The UK Intellectual Property Office has refused to grant an SPC for a medical device, as noted in the decision BL O/141/14. Whilst those aware of the SPC legislation may not find this surprising, a small number of other European jurisdictions have taken a different view and have granted SPCs for medical devices.
A supplementary protection certificate (“SPC”) is a form of compensation by which an extra period of monopoly is granted at the end of a patent’s life, as recompense for the period of the patent’s monopoly during which the patent holder cannot market a product protected by the patent due to the need to first obtain regulatory approval for that product. SPCs can be obtained for medicinal products and plant protection products.
An SPC for a medicinal product requires that a valid authorisation to place the product on the market has been granted in accordance with Directives 2001/83/EC or 2001/82/EC (Article 3(b) of Regulation (EC) No 469/2009, the “SPC Regulation”). These Directives relate primarily to medicines, although some medical devices are regulated under Directive 2001/83/EC (e.g. pre-filled syringes, anti-microbial wound dressings where primary action is drug delivery and other specifically pre-charged products). In theory, an authorisation for a medical device under one of these Directives could form the basis for an SPC; however, it is also a requirement that the authorisation relied upon is the first authorisation to put the active ingredient on the market, and this is generally not the case for authorisations for such pre-charged products.
Where the drug effect is ancillary, and device functionality is primarily by physical means, then instead Directive 93/42/EEC or 90/385/EEC will apply (for example, drug delivery devices of general application, specifically coated catheters, anti-microbial wound dressings where primary action is wound dressing, etc.). As these directives are not
specified in the SPC Regulation it might be assumed that devices authorised under these directives will not be eligible for SPCs. However, the SPC legislation requires an authorisation “in accordance with Directive 2001/83/EC”, and there have been rulings in some countries which have held that the regimes under Directive 93/42/EEC or 90/385/EEC are sufficiently similar to Directives 2001/83/EC or 2001/82/EC for authorisations under Directive 93/42/EEC or 90/385/EEC to be in accordance with Directives 2001/83/EC or 2001/82/EC.
Specifically, both Germany and the Netherlands have awarded SPCs on the basis of authorisations under Directive 93/42/EEC or 90/385/EEC. In the German decision in relation to SPC application 12 2005 000 052 (14 W (pat) 12/07), the German court upheld an SPC for a microsphere comprising yttrium-89, activated into ytrrium-90 in situ.

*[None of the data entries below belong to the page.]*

theorem writeLocal_moves (a0 a1 a2 s) : Moves [.waiting, .out, .freeIx, .regs, .log, .cmd, .cfg, .tbl, .host, .sto, .svc, .mbx, .mem] s (writeLocal a0 a1 a2 s) := by
  unfold writeLocal
  extract_lets -merge -useContext -underBinder y0 y1 y2 y3 y4 y5
  clear_value y2
  clear_value y4
  have hy5 : Moves [.waiting, .out, .freeIx, .regs, .log, .cmd, .cfg, .tbl, .host, .sto, .svc, .mbx, .mem] s y5 := by
    unfold y5
    refine Moves.ite ?_ ?_
    ·
      exact (Moves.refl _ s)
    ·
      exact Moves.step (Moves.refl _ s) (chanMod_moves ..) rfl
  clear_value y5
  refine Moves.ite ?_ ?_
  ·
    exact Moves.step (Moves.refl _ s) (misuse_moves ..) rfl
  ·
    refine Moves.ite ?_ ?_
    ·
      exact Moves.step (Moves.refl _ s) (misuse_moves ..) rfl
    ·
      refine Moves.ite ?_ ?_
      ·
        refine Moves.step ?_ (misuse_moves ..) rfl
        exact Moves.step (Moves.refl _ s) (threadMod_moves ..) rfl
      ·
        refine Moves.ite ?_ ?_
        ·
          exact Moves.step (Moves.refl _ s) (misuse_moves ..) rfl
        ·
          refine Moves.ite ?_ ?_
          ·
            exact Moves.step (Moves.refl _ s) (misuse_moves ..) rfl
          ·
            refine Moves.ite ?_ ?_
            ·
              exact Moves.step (Moves.refl _ s) (misuse_moves ..) rfl
            ·
              refine Moves.ite ?_ ?_
              ·
                refine Moves.step ?_ (blockOn_moves ..) rfl
                exact Moves.step (Moves.refl _ s) (chanMod_moves ..) rfl
              ·
                refine Moves.step ?_ (settleAll_moves ..) rfl
                exact Moves.step hy5 (stageWord_moves ..) rfl

theorem writeRemote_moves (a0 a1 a2 a3 s) : Moves [.waiting, .out, .freeIx, .regs, .log, .cmd, .cfg, .tbl, .host, .sto, .svc, .mbx, .mem] s (writeRemote a0 a1 a2 a3 s) := by
  unfold writeRemote
  extract_lets -merge -useContext -underBinder y0 y1 y2 y3 y4
  clear_value y0
  clear_value y1
  clear_value y2
  clear_value y3
  have hy4 : Moves [.waiting, .out, .freeIx, .regs, .log, .cmd, .cfg, .tbl, .host, .sto, .svc, .mbx, .mem] s y4 := by
    unfold y4
    exact Moves.step (Moves.refl _ s) (threadMod_moves ..) rfl
  clear_value y4
  refine Moves.ite ?_ ?_
  ·
    exact Moves.step (Moves.refl _ s) (misuse_moves ..) rfl
  ·
    refine Moves.ite ?_ ?_
    ·
      refine Moves.step ?_ (misuse_moves ..) rfl
      exact Moves.step (Moves.refl _ s) (threadMod_moves ..) rfl
    ·
      refine Moves.ite ?_ ?_
      ·
        exact Moves.step (Moves.refl _ s) (misuse_moves ..) rfl
      ·
        refine Moves.ite ?_ ?_
        ·
          exact Moves.step (Moves.refl _ s) (misuse_moves ..) rfl
        ·
          refine Moves.ite ?_ ?_
          ·
            refine Moves.step ?_ (result_moves ..) rfl
            exact Moves.step (Moves.refl _ s) (threadMod_moves ..) rfl
          ·
            refine Moves.step ?_ (settleAll_moves ..) rfl
            refine Moves.step ?_ (blockOn_moves ..) rfl
            exact Moves.step hy4 (chanMod_moves ..) rfl
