theorem actAll_moves (a0 a1 s) : Moves [.out, .regs, .log, .spare, .ports, .tbl, .cry, .age] s (actAll a0 a1 s) := by
  induction a1 generalizing s with
  | nil => exact Moves.refl _ s
  | cons r l ih =>
    unfold actAll
    have h : Moves [.out, .regs, .log, .spare, .ports, .tbl, .cry, .age] s (act a0 r s).2 := Moves.step (Moves.refl _ s) (act_moves a0 r s).get_snd rfl
    exact Moves.ite h (Moves.step h (ih _) (all_self _))

theorem execGovernorScan_moves (a0 a1 a2 s) : MovesAll hasNext [.waiting, .out, .freeIx, .regs, .log, .cmd, .cfg, .boot, .power, .twin, .spare, .ports, .tbl, .buf, .cry, .flow, .host, .sto, .svc, .mbx, .mem, .cart, .age, .test] s (execGovernorScan a0 a1 a2 s) := by
  unfold execGovernorScan
  extract_lets -merge -useContext -underBinder y0 y1 y2 y3 y4
  have hy0 : Moves [.waiting, .out, .freeIx, .regs, .log, .cmd, .cfg, .boot, .power, .twin, .spare, .ports, .tbl, .buf, .cry, .flow, .host, .sto, .svc, .mbx, .mem, .cart, .age, .test] s y0 := by
    unfold y0
    refine Moves.step ?_ (pruneWaiting_moves ..) rfl
    exact Moves.step (Moves.refl _ s) (takeReads_moves ..) rfl
  clear_value y0
  clear_value y1
  clear_value y2
  have hy3 : Moves [.waiting, .out, .freeIx, .regs, .log, .cmd, .cfg, .boot, .power, .twin, .spare, .ports, .tbl, .buf, .cry, .flow, .host, .sto, .svc, .mbx, .mem, .cart, .age, .test] s y3 := by
    unfold y3
    refine Moves.foldl ?_ (fun t5 x6 ht5 => ?_)
    ·
      exact hy0
    ·
      refine Moves.step ?_ (faultUnit_moves ..) rfl
      exact Moves.step ht5 (raise_moves ..) rfl
  clear_value y3
  clear_value y4
  refine hasNext_onElem ?_
  refine Moves.ite ?_ ?_
  ·
    exact (Moves.refl _ s)
  ·
    refine Moves.ite ?_ ?_
    ·
      exact Moves.step hy3 (dieAgeMod_moves ..) rfl
    ·
      exact Moves.step hy3 (actAll_moves ..) rfl

theorem setRail_moves (a0 a1 s) : Moves [.out, .age] s (setRail a0 a1 s) := by
  unfold setRail
  refine Moves.step ?_ (emit_moves ..) rfl
  refine Moves.step ?_ (dieAgeMod_moves ..) rfl
  exact Moves.step (Moves.refl _ s) (toFlash_moves ..) rfl

theorem execGovernorRailStep_moves (a0 s) : MovesAll hasNext [.out, .age] s (execGovernorRailStep a0 s) := by
  unfold execGovernorRailStep
  extract_lets -merge -useContext -underBinder y0
  clear_value y0
  refine hasNext_onElem ?_
  refine Moves.ite ?_ ?_
  ·
    exact (Moves.refl _ s)
  ·
    refine Moves.ite ?_ ?_
    ·
      exact Moves.step (Moves.refl _ s) (setRail_moves ..) rfl
    ·
      refine Moves.ite ?_ ?_
      ·
        exact Moves.step (Moves.refl _ s) (setRail_moves ..) rfl
      ·
        exact (Moves.refl _ s)

theorem endRun_moves (a0 s) : Moves [.regs, .log, .age] s (endRun a0 s) := by
  unfold endRun
  extract_lets -merge -useContext -underBinder y0 y1
  clear_value y0
  have hy1 : Moves [.regs, .log, .age] s y1 := by
    unfold y1
    exact Moves.step (Moves.refl _ s) (dieAgeMod_moves ..) rfl
  clear_value y1
  split
  ·
    exact Moves.step hy1 (raise_moves ..) rfl
  ·
    exact hy1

It was determinative that the product comprised an active which had to be authorised under 90/385/EEC as it was combined with a device but if separate would have been authorised under 2001/83/EC. The equivalent SPC was also allowed in the Netherlands but refused in at least Belgium, Denmark, Italy and Sweden. A similar decision in the Netherlands was made for replacement joint fluid under 93/42/EEC (Rechtsbank’s-Gravenhage, AWB 02/1729 OCT). Prior to this recent decision, the position in the UK was unclear, with the UKIPO SPC Guide for Applicants merely stating that such an SPC was “Possibly” allowable.
There has now been some guidance on this, in decision BL O/141/14. Here, an SPC had been applied for in relation to a “Platelet preparation obtainable by addition, and subsequent photoactivation, of amotosalen or its salt, to a suspension of platelets in plasma”, for which an authorisation under Directive 93/42/EEC had been obtained. It was argued that this authorisation was equivalent to one under Directive 2001/83/EC as the device contained a substance which if used separately would have required authorisation under Directive 2001/83/EC, and, further, because this authorisation was for a Class III medical device, which required the highest standard of medical device assessment, including verification of the safety, quality and usefulness of the substance. However, after a detailed assessment of the different requirements for authorisation under the two Directives, the Hearing Officer concluded that the two processes were not the same, and so refused the application for an SPC on the basis that there was no authorisation in accordance with Directive 2001/83/EC or Directive 2001/82/EC.
This decision may yet be appealed, although at present it does seem likely that the UK will adopt the majority view of European countries in refusing SPCs for devices authorised under Directive 93/42/EEC or 90/385/EEC. Nevertheless, the fact there is some divergence between European territories means yet another reference to the CJEU concerning SPCs cannot be ruled out.